In an unusual but not uncharacteristic move, the Florida Board of Education met by phone Thursday to adopt Gov. Ron DeSantis’ education 2020-21 spending proposal as its own.

The board previously had voted for a separate legislative budget request, as in the past. But members said they wanted to get on the same page as the governor and the Department of Education, and speak as one in promoting the DeSantis agenda.

That type of vote hasn’t historically occurred, even if the lobbying efforts have.

“It’s an incredible budget,” board member Ben Gibson said during the brief session, adding that he was excited by the regular announcements of new education initiatives by DeSantis and education commissioner Richard Corcoran.
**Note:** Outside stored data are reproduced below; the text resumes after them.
theorem allowed_actRestoreNode (k : Change) (q : Request) (s : State) : Allowed k s (actRestoreNode q s) := by
  unfold actRestoreNode
  dsimp only
  split
  · exact allowed_invalid _ _ _
  · refine allowed_done _ _ (.of_quiet k (by simp) (fun _ _ _ _ h => ?_))
    have hf : ∀ r, (forgetBoot r).state = r.state := by intro r; unfold forgetBoot; split <;> rfl
    exact enterProbeOrSuspect_within _ (endSession_within _ (cancelStep_within _ (mapRuntime_within_same _ _ hf h)))

theorem allowed_actSetIdentity (k : Change) (q : Request) (s : State) : Allowed k s (actSetIdentity q s) := by
  unfold actSetIdentity
  dsimp only
  split
  · exact allowed_answerRequest k _ _ _ s
  · next hn _ =>
    refine allowed_ite (allowed_done _ _ ?_) (allowed_invalid _ _ _)
    exact ⟨rfl, rfl, fun x h => by simp [h] at hn, fun _ _ h => h, fun _ => ⟨rfl, rfl⟩, fun _ _ => rfl, fun _ => rfl,
      id, id, id, id, id, id⟩
  · exact allowed_invalid _ _ _

/-- Flags may be cleared. -/
def Change.clearing : Change := { flags := true }

theorem allowed_actClearFlags (q : Request) (s : State) : Allowed .clearing s (actClearFlags q s) := by
  unfold actClearFlags
  refine allowed_ite (allowed_done _ _ ?_) (allowed_invalid _ _ _)
  exact ⟨rfl, rfl, fun x h => h, nofun, fun _ => ⟨rfl, rfl⟩, fun _ _ => rfl, fun _ => rfl, id, id, id, id, id, id⟩

theorem allowed_enqueue (k : Change) (s : State) (i : Nat) (f : TrunkFrame) : Allowed k s (s.enqueue i f) :=
  allowed_withTrunk k s _ (by exact fun h => h)

theorem allowed_unknownRequest (k : Change) {s u : State} (h : unknownRequest s = some u) : Allowed k s u := by
  unfold unknownRequest at h
  split at h
  · next f i s1 ht =>
    split at h
    · split at h
      · cases h; exact (allowed_takeHead k ht).trans (allowed_enqueue k _ _ _)
      · split at h
        · cases h
        · cases h; exact (allowed_takeHead k ht).trans (allowed_answerRequest k _ _ _ _)
    · cases h
  · cases h

theorem allowed_nonRequestFrame (k : Change) {s u : State} (h : nonRequestFrame s = some u) : Allowed k s u := by
  unfold nonRequestFrame at h
  split at h
  · next f i s1 ht =>
    split at h
    · cases h
    · cases h; exact (allowed_takeHead k ht).trans (allowed_enqueue k _ _ _)
  · cases h

/-! ### The Classifier -/

theorem allowed_countMatch (k : Change) (r : RuleRef) (n : Nat) (s : State) : Allowed k s (countMatch r n s) := by
  unfold countMatch
  split
  · exact allowed_withCounters k s _
  · split
    · exact allowed_withCounters k s _
    · exact .refl k s

theorem allowed_answerPass (k : Change) (e : PassEntry) (c : AnswerCode) (b : List Byte) (s : State) :
    Allowed k s (answerPass e c b s) := allowed_enqueue k s _ _

theorem allowed_appendPass (k : Change) (e : PassEntry) (s : State) (h : s.passLength < 32) :
    Allowed k s (appendPass e s) := by
  unfold appendPass
  split <;> refine allowed_withSegment k s _ (fun _ => ?_) <;>
    unfold State.PassesSound State.passLength State.passInFlight State.transaction at * <;>
    simp only [State.withSegment_segment, List.length_append, List.length_singleton] <;> omega

theorem allowed_appendHold (k : Change) (a : Nat) (x : HeldFrame) (s : State) : Allowed k s (appendHold a x s).1 :=
  .of_quiet k (appendHold_quiet _ _ _) (fun _ _ _ _ h => appendHold_within _ _ h)

theorem allowed_captureLatest (k : Change) (a : Nat) (r : Option Nat) (c : CapturedFrame) (s : State) :
    Allowed k s (captureLatest a r c s).1 :=
  .of_quiet k (captureLatest_quiet _ _ _ _) (fun _ _ _ _ h => captureLatest_within _ _ _ h)

theorem allowed_disposeUnicast (k : Change) (e : PassEntry) (s : State) : Allowed k s (disposeUnicast e s) := by
  have h1 : Allowed k s (disposePass e s) := by
    unfold disposePass
    split
    · next h => exact allowed_appendPass k e s h
    · exact allowed_answerPass k e _ _ s
  have h2 : Allowed k s (disposeHold e s) := (allowed_appendHold k _ _ s).trans (allowed_answerPass k e _ _ _)
  have h3 : Allowed k s (disposeLatest e s) := (allowed_captureLatest k _ _ _ s).trans (allowed_answerPass k e _ _ _)
  unfold disposeUnicast
  (repeat' split) <;> first | assumption | exact allowed_answerPass k e _ _ s

theorem passLength_absent (l : List Nat) (e : PassEntry) (s : State) :
    (forNodes l (absentTreatment e) s).passLength ≤ s.passLength := by
  have hq : (forNodes l (absentTreatment e) s).quiet = s.quiet :=
    forNodes_quiet l _ (fun a s => absentTreatment_quiet s e a) s
  refine passLength_of (congrArg Quiet.line hq) ?_
  exact (forNodes_within (F := 0) (n := s.queued) (p := false) (q := false) l _
    (fun a _ h => absentTreatment_within e a h) ⟨by simp, Nat.le_refl _, nofun, nofun⟩).queued

theorem allowed_disposeBroadcast (k : Change) (e : PassEntry) (x : Option Nat) (s : State) :
    Allowed k s (disposeBroadcast e x s) := by
  unfold disposeBroadcast
  split
  · next h =>
    refine Allowed.trans (t := forNodes _ (absentTreatment e) s) ?_
      (allowed_appendPass k _ _ (Nat.lt_of_le_of_lt (passLength_absent _ e s) h))
    exact .of_quiet k (forNodes_quiet _ _ (fun a s => absentTreatment_quiet s e a) s)
      (fun _ _ _ _ h => forNodes_within _ _ (fun a _ h => absentTreatment_within e a h) h)
  · exact allowed_answerPass k e _ _ s

theorem allowed_segmentRequest (k : Change) {s u : State} (h : segmentRequest s = some u) : Allowed k s u := by
  unfold segmentRequest at h
  split at h
  · next f i s1 ht =>
    split at h
    · split at h
      · next q _ =>
        cases h
        refine (allowed_takeHead k ht).trans ?_
        unfold classifyRequest
        dsimp only
        refine (allowed_countMatch k (s1.tables.matched q).ref q.payload.length s1).trans ?_
        split
        · exact allowed_answerPass k _ _ _ _
        · split
          · exact allowed_disposeBroadcast k _ _ _
          · exact allowed_disposeUnicast k _ _
      · cases h; exact (allowed_takeHead k ht).trans (allowed_enqueue k _ _ _)
    · cases h
  · cases h


/-! ### The Segment Master -/

theorem passesSound_of {s t : State} (h : t.queued + t.passInFlight ≤ s.queued + s.passInFlight) :
    s.PassesSound → t.PassesSound := by
  unfold State.PassesSound State.passLength
  unfold State.queued at h
  omega

theorem passInFlight_le (s : State) : s.passInFlight ≤ 1 := by unfold State.passInFlight; split <;> omega

theorem passInFlight_of {s t : State} (h : t.segment.line = s.segment.line) : t.passInFlight = s.passInFlight := by
  unfold State.passInFlight State.transaction; rw [h]

theorem passInFlight_some {s : State} {t : Transaction} (h : s.segment.line.transaction = some t) :
    s.passInFlight = match t.carries with | .pass _ => 1 | .step _ => 0 := by
  unfold State.passInFlight State.transaction
  rw [h]
  cases t with
  | mk c _ _ _ _ => cases c <;> rfl

theorem passInFlight_none {s : State} (h : s.segment.line.transaction = none) : s.passInFlight = 0 := by
  unfold State.passInFlight State.transaction; rw [h]

/-- A change of the line to one that carries no pass entry more than before. -/
theorem allowed_setLine (k : Change) (s : State) (l : Line) (h : (s.setLine l).passInFlight ≤ s.passInFlight) :
    Allowed k s (s.setLine l) :=
  allowed_withSegment k s _ (passesSound_of (t := s.setLine l) (Nat.add_le_add_left h _))

theorem line_of_quiet {s t : State} (h : t.quiet = s.quiet) : t.segment.line = s.segment.line := congrArg Quiet.line h

theorem allowed_countStep (k : Change) (a : Nat) (s : State) :
    Allowed k s (countStep a s) ∧ (countStep a s).segment.line = s.segment.line := by
  unfold countStep
  dsimp only
  constructor
  · refine allowed_withSegment k s _ (passesSound_of ?_)
    have hl : ∀ x : SegmentMaster, x.line = s.segment.line → (s.withSegment x).passInFlight = s.passInFlight :=
      fun x hx => passInFlight_of hx
    unfold State.queued
    simp only [State.withSegment_segment]
    rw [hl]
    · (repeat' split) <;> simp
    · (repeat' split) <;> rfl
  · simp only [State.withSegment_segment]
    (repeat' split) <;> rfl

theorem allowed_sendFrame_pass (k : Change) (e : PassEntry) (x : SegmentMaster) (s : State)
    (hl : s.segment.line.transaction = none)
    (hx : x.urgent.length + x.normal.length + 1 = s.segment.urgent.length + s.segment.normal.length)
    (_ : x.line = s.segment.line) : Allowed k s (startPass e (s.withSegment x)) := by
  have h1 := passInFlight_none hl
  unfold startPass sendFrame
  refine allowed_withSegment k s _ (passesSound_of ?_)
  refine Nat.le_trans (Nat.add_le_add_left (passInFlight_le _) _) ?_
  show x.urgent.length + x.normal.length + 1 ≤ s.segment.urgent.length + s.segment.normal.length + s.passInFlight
  omega

theorem allowed_sendFrame_step (k : Change) (a : Nat) (f : SegmentFrame) (b : Bool) (s : State) :
    Allowed k s (sendFrame (.step a) f b s) :=
  allowed_withSegment k s _ (passesSound_of (by
    have : (s.withSegment { s.segment with line := .sending { carries := .step a, destination := f.destination, kind := f.kind, timeout := none, destinationKept := b } f.wire }).passInFlight = 0 := rfl
    rw [this]; exact Nat.le_add_right _ _))

theorem allowed_startStep (k : Change) (a : Nat) (s : State) : Allowed k s (startStep a s) := by
  unfold startStep
  split
  · exact .refl k s
  · next kk f _ =>
    dsimp only
    refine .trans (.of_quiet k (beginStep_quiet s a kk) (fun _ _ _ _ h => beginStep_within a kk h)) ?_
    refine .trans (allowed_countStep k a _).1 ?_
    refine .trans (allowed_mapSame k a (fun r => { r with step := .inFlight kk }) (fun _ => rfl) _) ?_
    exact allowed_sendFrame_step k a f true _

theorem allowed_transactionStart (k : Change) {s u : State} (h : transactionStart s = some u) : Allowed k s u := by
  unfold transactionStart at h
  split at h
  · next hc =>
    have ht : s.segment.line.transaction = none := by rw [hc.1]; rfl
    have hstep : ∀ p, p = s.pick → startPicked p s = some u → Allowed k s u := by
      intro p hp h
      unfold startPicked at h
      split at h
      · next e rest =>
        cases h
        have : s.segment.urgent = e :: rest := by
          unfold State.pick State.pickBelowUrgent at hp; (repeat' split at hp) <;> simp_all
        exact allowed_sendFrame_pass k e _ s ht (by simp [this]; omega) rfl
      · next e rest =>
        cases h
        have : s.segment.normal = e :: rest := by
          unfold State.pick State.pickBelowUrgent at hp; (repeat' split at hp) <;> simp_all
        exact allowed_sendFrame_pass k e _ s ht (by simp [this]; omega) rfl
      · cases h; exact allowed_startStep k _ s
      · cases h
    exact hstep _ rfl h
  · cases h

theorem passInFlight_setLine (s : State) (l : Line) (h : l.transaction = none) : (s.setLine l).passInFlight = 0 :=
  passInFlight_none h

theorem Within_weaken {F : BitVec 10} {n m : Nat} {p q : Bool} {s : State} (h : s.Within F n p q) (hm : n ≤ m) :
    s.Within F m p q := ⟨h.flags, Nat.le_trans h.queued hm, h.named, h.members⟩

@[simp] theorem reenter_quiet (e : PassEntry) (s : State) : (reenter e s).quiet = s.quiet := by
  unfold reenter; split <;> rfl

theorem reenter_within {F : BitVec 10} {n : Nat} {p q : Bool} {s : State} (e : PassEntry) (h : s.Within F n p q) :
    (reenter e s).Within F (n + 1) p q := by
  have := h.queued
  unfold reenter
  split <;> refine ⟨h.flags, ?_, h.named, h.members⟩ <;> unfold State.queued at * <;>
    simp only [State.withSegment_segment, List.length_cons] <;> omega

theorem passEnded_quiet (t : Transaction) (e : PassEntry) (res : Result) (s : State) :
    (passEnded t e res s).quiet = s.quiet := by
  unfold passEnded passMiss
  repeat' (first | split | dsimp only | simp)

theorem passEnded_within {F : BitVec 10} {n : Nat} {p q : Bool} {s : State} (t : Transaction) (e : PassEntry)
    (res : Result) (h : s.Within F n p q) : (passEnded t e res s).Within F (n + 1) p q := by
  have hl : ∀ c x, (passLost x c s).Within F (n + 1) p q :=
    fun c x => Within_weaken (passLost_within x c h) (Nat.le_succ n)
  have hm : ∀ x : State, (x = passMiss e s) → x.Within F (n + 1) p q := by
    intro x hx
    unfold passMiss at hx
    dsimp only at hx
    split at hx
    · split at hx
      · rw [hx]; exact reenter_within _ h
      · rw [hx]; exact hl _ _
    · split at hx
      · rw [hx]; exact reenter_within _ h
      · rw [hx]; exact hl _ _
    · rw [hx]; exact hl _ _
    · rw [hx]; exact hl _ _
  unfold passEnded
  split
  · exact Within_weaken (passDone_within _ _ _ h) (Nat.le_succ n)
  · exact hm _ rfl
  · exact hm _ rfl

theorem broadcastEnded_quiet (e : PassEntry) (s : State) : (broadcastEnded e s).quiet = s.quiet := by
  unfold broadcastEnded
  rw [forNodes_quiet _ _ (fun a s => broadcastMember_quiet s e a)]
  simp

theorem broadcastEnded_within {F : BitVec 10} {n : Nat} {p q : Bool} {s : State} (e : PassEntry)
    (h : s.Within F n p q) : (broadcastEnded e s).Within F n p q :=
  forNodes_within _ _ (fun a _ h => broadcastMember_within e a h) (answerPass_within e _ _ h)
He mentioned specifically the most recent proposal on civics education, in which the governor called for added lessons and testing for students about the nation’s government and foundations.

“Let us know what we can do to assist you in the months to come,” Gibson told the staff.

In presenting the budget to the board, department chief of staff Alex Kelly said the governor’s office had adopted several ideas from the board’s legislative request, including added funding for prekindergarten and continued support for apprenticeship programs.

Kelly also spoke about the governor’s plans to increase teacher pay, revamp bonuses, enhance school security and mental health services, and raise the overarching base student allocation.

“This agenda is shockingly more transformational than last year’s,” Corcoran told the board. That makes it important to say “this is where we’re all at, and we’re on the same page,” he said.

Only board member Michael Olenick had a question. He wanted to know if the board should weigh in on the importance of providing added wages for veteran teachers who would not be affected by DeSantis’ plan to boost the minimum salary.

Corcoran said the proposed bonus model would help many veteran educators, and added that the higher base student allocation would allow school boards to improve wages locally beyond the state proposal.

“The package itself is the greatest teacher compensation package in the history of the state,” Corcoran said. “I am sure the local districts will do the right thing with the BSA.”

Board vice chairwoman Marva Johnson praised the department for its presentations, and like Gibson urged the staff to tell the board how they can help promote “this very bold and wonderful budget agenda.”

Corcoran said they could count on it. With several big asks on the table, he said, “We will be calling.”